Citing Hyphenated Names

I'm citing a author, for example, "Hong-Shen Li" or "Li, Hong-Shen". APA 6th style abbreviates this to "Li, H.-S.". First, perhaps this is formally correct and only looks odd to an English speaker. Otherwise, what's the best way to correct it? I could change the name to simply Li, H., in the database. But, that feels wrong.
Regards,
mtcstle
  • edited November 26, 2015
    It is technically correct APA (and generally is correct English abbreviation; Jo-Ida C. Hansen is correctly abbreviated at J.-I. C. Hansen). I would recommend just leaving it as is. It will be most helpful to readers trying to find the article you cited.

    If you want to remove the hyphen, you can edit the APA CSL style. Basic style editing steps here: https://www.zotero.org/support/dev/citation_styles/style_editing_step-by-step

    Specifically, open apa.csl and find this line (line 2):
    <style xmlns="http://purl.org/net/xbiblio/csl" class="in-text" version="1.0" demote-non-dropping-particle="never">

    Change it to:
    <style xmlns="http://purl.org/net/xbiblio/csl" class="in-text" version="1.0" demote-non-dropping-particle="never" initialize-with-hyphen="true">

    Don't forget get to change the style ID too.
  • edited November 26, 2015
    Please don't change the style because it 'feels wrong' or 'looks funny' or some other similar reason. The only exceptions to keeping a style as it is should be if some authority (publisher, professor, etc.) provides you with their own required style standard. Ideally, even these exceptions wouldn't occur.

    The key purposes of a citation / reference style are to 1) provide a standard way attribute credit to authors for their intellectual product; and 2) facilitate a reader's efforts to find the full text of the cited work.

    There are standard ways of shortening author names so that the author can, in the context of the publication, be identified. When names are abbreviated, some information is lost. Sometimes, extra effort must be done to disambiguate similar names. If the name shortening standards are violated, trouble brews.

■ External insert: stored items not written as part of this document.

-- ==== Sys2Proof/Safety.lean ====
section
/-!
DEFINITION. The terms claims are stated in: the parts of the state, what a command may change, what it is for a command to complete,
and what stands in every state a run reaches.
-/
namespace Sys2Proof
namespace Machine

/-- The parts of the state a frame speaks of. -/
inductive Part where
  /-- The vendor key digests fused at manufacture (02 R63). -/
  | vendorKeys
  /-- The fused security version (02 R64). -/
  | fuse
  /-- The custodian keys and k of the quorum (02 R38). -/
  | custodians
  /-- How many values the DRBG and the free values have given (log entry 2). -/
  | draws
  /-- The other authority state: enrolled keys, grants, ceremonies, staging, tokens and the shelf wrapping key (02). -/
  | authority
  /-- The ticks of one idle step (log entry 5). -/
  | idleTicks
  /-- The time challenge outstanding (03 R76). -/
  | challenge
  /-- Shelf Time, Custody Time and what disciplines them (03). -/
  | clocks
  /-- Controllers, namespaces, streams, sanitises and the commands waiting or in flight (04). -/
  | block
  /-- Objects (05). -/
  | objects
  /-- Tenant records (05, 19 R472). -/
  | tenants
  /-- Collections, locks, epochs, erasures (05). -/
  | containers
  /-- The index (06). -/
  | idx
  /-- The log: shards, segments, records, rows, splice journal (07). -/
  | log
  /-- Members, losses, scrub, record banks (08, 10). -/
  | mem
  /-- The lanyards, their chains, receipts and checkpoints, and the custody certificates (09). -/
  | chains
  /-- Receipt batches and the replies that wait for them (09). -/
  | batches
  /-- Hitches (11). -/
  | hitch
  /-- Contexts, set-ups and held packets (12). -/
  | trn
  /-- Landing memory (13). -/
  | landing
  /-- Regions, triggers and the exception ring (13). -/
  | regions
  /-- MACs and cages (14). -/
  | net
  /-- Scheduler queues, buckets, weights and shares (15). -/
  | sch
  /-- The Hold (16). -/
  | hold
  /-- The mover (16). -/
  | mov
  /-- Drive ports (17). -/
  | drv
  /-- The service endpoint (17). -/
  | sep
  /-- The module pair (18). -/
  | pair
  /-- The tether chain (18). -/
  | tet
  /-- Mailbox connections, nonces and rings (19). -/
  | mbx
  /-- The layers a parameter takes its value from (20). -/
  | config
  /-- Status registers, figures and what PARAM_GET latches (19, 20). -/
  | status
  /-- Power entry, slot feeds, hold-up (21). -/
  | pwr
  /-- Power states (22). -/
  | pst
  /-- Event rings (23). -/
  | ev
  /-- Start-up (24). -/
  | boot
  /-- The SPDM responder (02 R65). -/
  | spdm
  /-- What has left the module. -/
  | out
  /-- Completions that wait (03 R86). -/
  | held
  /-- The number the next waiting completion takes. -/
  | nextId
  /-- The command queue. -/
  | pending
deriving DecidableEq, Repr

/-- The index of a part. -/
def Part.bit : Part → Nat
  | .vendorKeys => 0
  | .fuse => 1
  | .custodians => 2
  | .draws => 3
  | .authority => 4
  | .idleTicks => 5
  | .challenge => 6
  | .clocks => 7
  | .block => 8
  | .objects => 9
  | .tenants => 10
  | .containers => 11
  | .idx => 12
  | .log => 13
  | .mem => 14
  | .chains => 15
  | .batches => 16
  | .hitch => 17
  | .trn => 18
  | .landing => 19
  | .regions => 20
  | .net => 21
  | .sch => 22
  | .hold => 23
  | .mov => 24
  | .drv => 25
  | .sep => 26
  | .pair => 27
  | .tet => 28
  | .mbx => 29
  | .config => 30
  | .status => 31
  | .pwr => 32
  | .pst => 33
  | .ev => 34
  | .boot => 35
  | .spdm => 36
  | .out => 37
  | .held => 38
  | .nextId => 39
  | .pending => 40

/-- Two states agree on a part. -/
def Part.agree (p : Part) (t s : State) : Prop :=
  match p with
  | .vendorKeys => t.auth.vendorKeys = s.auth.vendorKeys
  | .fuse => t.auth.fusedSvn = s.auth.fusedSvn
  | .custodians => (t.auth.custKeys, t.auth.quorumK) = (s.auth.custKeys, s.auth.quorumK)
  | .draws => (t.auth.drawn, t.auth.freeUsed) = (s.auth.drawn, s.auth.freeUsed)
  | .authority => (t.auth.keys, t.auth.timeKey, t.auth.escrowKey, t.auth.grants, t.auth.ceremonies, t.auth.targets, t.auth.fwConsent, t.auth.runningSvn, t.auth.release, t.auth.previous, t.auth.revoked, t.auth.asked, t.auth.staging, t.auth.debugNonce, t.auth.unlocked, t.auth.shelfKey, t.auth.shelfVault, t.auth.shelfEscrow, t.auth.escrowAt, t.auth.dramKey) = (s.auth.keys, s.auth.timeKey, s.auth.escrowKey, s.auth.grants, s.auth.ceremonies, s.auth.targets, s.auth.fwConsent, s.auth.runningSvn, s.auth.release, s.auth.previous, s.auth.revoked, s.auth.asked, s.auth.staging, s.auth.debugNonce, s.auth.unlocked, s.auth.shelfKey, s.auth.shelfVault, s.auth.shelfEscrow, s.auth.escrowAt, s.auth.dramKey)
  | .idleTicks => t.time.idleTicks = s.time.idleTicks
  | .challenge => t.time.challenge = s.time.challenge
  | .clocks => (t.time.ticks, t.time.shelf, t.time.mono, t.time.openedAt, t.time.slewed, t.time.mode, t.time.everLocked, t.time.slewLeft, t.time.gm, t.time.distrusted, t.time.foreign, t.time.goodSince, t.time.ptpOffset, t.time.pathDelay, t.time.delayReq, t.time.onStandby, t.time.holdSince, t.time.ppsQual, t.time.ppsRun, t.time.refQual, t.time.refPpb, t.time.follower, t.time.aligned, t.time.leadMode, t.time.pairOffset, t.time.custody, t.time.custOffset, t.time.anchor, t.time.lastBeacon, t.time.beacons, t.time.vault, t.time.latch) = (s.time.ticks, s.time.shelf, s.time.mono, s.time.openedAt, s.time.slewed, s.time.mode, s.time.everLocked, s.time.slewLeft, s.time.gm, s.time.distrusted, s.time.foreign, s.time.goodSince, s.time.ptpOffset, s.time.pathDelay, s.time.delayReq, s.time.onStandby, s.time.holdSince, s.time.ppsQual, s.time.ppsRun, s.time.refQual, s.time.refPpb, s.time.follower, s.time.aligned, s.time.leadMode, s.time.pairOffset, s.time.custody, s.time.custOffset, s.time.anchor, s.time.lastBeacon, s.time.beacons, s.time.vault, s.time.latch)
  | .block => t.block = s.block
  | .objects => t.obj.objs = s.obj.objs
  | .tenants => t.obj.tenants = s.obj.tenants
  | .containers => (t.obj.epochs, t.obj.everTenant, t.obj.colls, t.obj.locks, t.obj.lapsed, t.obj.ingress, t.obj.erasures, t.obj.owed) = (s.obj.epochs, s.obj.everTenant, s.obj.colls, s.obj.locks, s.obj.lapsed, s.obj.ingress, s.obj.erasures, s.obj.owed)
  | .idx => t.idx = s.idx
  | .log => t.log = s.log
  | .mem => t.mem = s.mem
  | .chains => (t.fix.epoch, t.fix.certified, t.fix.certs, t.fix.issued, t.fix.disabled, t.fix.current, t.fix.past) = (s.fix.epoch, s.fix.certified, s.fix.certs, s.fix.issued, s.fix.disabled, s.fix.current, s.fix.past)
  | .batches => (t.fix.batches, t.fix.deferred, t.fix.lastCkpt, t.fix.ckptUnanchored, t.fix.waiting) = (s.fix.batches, s.fix.deferred, s.fix.lastCkpt, s.fix.ckptUnanchored, s.fix.waiting)
  | .hitch => t.hitch = s.hitch
  | .trn => t.trn = s.trn
  | .landing => t.reg.mem = s.reg.mem
  | .regions => (t.reg.regions, t.reg.triggers, t.reg.ring, t.reg.armed) = (s.reg.regions, s.reg.triggers, s.reg.ring, s.reg.armed)
  | .net => t.net = s.net
  | .sch => t.sch = s.sch
  | .hold => t.hold = s.hold
  | .mov => t.mov = s.mov
  | .drv => t.drv = s.drv
  | .sep => t.sep = s.sep
  | .pair => t.pair = s.pair
  | .tet => t.tet = s.tet
  | .mbx => t.mbx = s.mbx
  | .config => (t.layers.base, t.layers.sets, t.layers.generation, t.layers.baseDigest, t.layers.baseClass, t.layers.anchorAge, t.layers.reservePct, t.layers.service, t.layers.overlays, t.layers.removing) = (s.layers.base, s.layers.sets, s.layers.generation, s.layers.baseDigest, s.layers.baseClass, s.layers.anchorAge, s.layers.reservePct, s.layers.service, s.layers.overlays, s.layers.removing)
  | .status => (t.layers.status, t.layers.figures, t.layers.reported, t.layers.windowAt, t.layers.latched) = (s.layers.status, s.layers.figures, s.layers.reported, s.layers.windowAt, s.layers.latched)
  | .pwr => t.pwr = s.pwr
  | .pst => t.pst = s.pst
  | .ev => t.ev = s.ev
  | .boot => t.boot = s.boot
  | .spdm => t.spdm = s.spdm
  | .out => t.out = s.out
  | .held => t.held = s.held
  | .nextId => t.nextId = s.nextId
  | .pending => t.pending = s.pending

    The hyphen in this case has implications beyond how it looks on the page or screen. Beyond the standard set in a citation style, the hyphen guides where the author's name will appear in an alphabetically ordered list in a bibliography, catalog, or index. Although I guess that most people do not know many of the arcane rules for placement of authors in an author-index, these rules exist. If a hyphen is omitted from a first or last name, the placement of that author in the list will be changed (nothing, something rule).

    Allow me to further argue: If something about a standard looks peculiar it is better to grow accustomed to the peculiarities than to make unnecessary modifications. When someone who knows the standard sees a manuscript that violates the rules they are more likely to see an error than to assume that the violation was done for aesthetic purposes.

    edit:

    An author's reputation is, in part, based upon the number of citations to his or her work. If those who do the citing represent a cited author's name in a nonstandard way, the cited author may be denied due credit.

    2nd edit:
    There are styles such as Vancouver that specifically call for the removal of the hyphen when hyphenated given names are converted to initials.
  • Thank you both , very much. For the XML suggestion, and for the advice and information. I'll not be changing this specification in my custom style.

    While I've got you, are there an "Vi-like" or other editing commands in the Zotero style editor. Most useful might be a text search, e.g. ":/<string>".
    Regards,
    mtcstle
  • .csl files are just .xml text files, so you can edit and search them in any text editor.
  • Yes. I suspect as much but I don't know how to search or execute any convenient editing commands in the Zotero visual editor. At present, I load the file into Vi, find the section I'm looking for, then go to the same general area of the file in the Zotero editor to test my changes. It'd be loads easier if I could search in the Zotero visual editor.
    Thanks,
    mtcstle
  • yeah, the style editor in Zotero is very lightweight, I don't think we'll add any text editing functionality there. I also go back and forth between text editor (emacs with nxml mode in my case so I get live validation; others use oxygen) and the editor. The more used to this you get, the less you need to test things out, so it reduces the back-and-forth.
  • Thanks Adam. I suspected that this was the case. I was an Emacs fan myself, twenty years ago.I spent too much time in production UNIX environments where it was not present, got lazy, and settled into Vi. I miss it sometimes.
    Cheers,
    mtcstle
  • There is also the Style Development area of the Juris-M project site (GitHub account required). Not as slick as Emacs+nxml, but there is a guided-tour tutorial, it does one-click validation and preview, and it supports the official CSL schema as well as Juris-M.
  • You know, I've often thought about dusting old emacs off and starting to use it again. what are the features of "nxlm" and,forgive me for having to ask,how does one load a mode.
    Regards,
    mtcstle
  • I'm not exactly an emacs guru, but nxml-mode is included in emacs version 23 onwards, so you don't need to do anything, you can jsut invoke it with M-x nxml-mode

    Its main benefit is live validation (you'll have to add the CSL schema from github and the set up schemas.xml to automatically apply it for .csl files.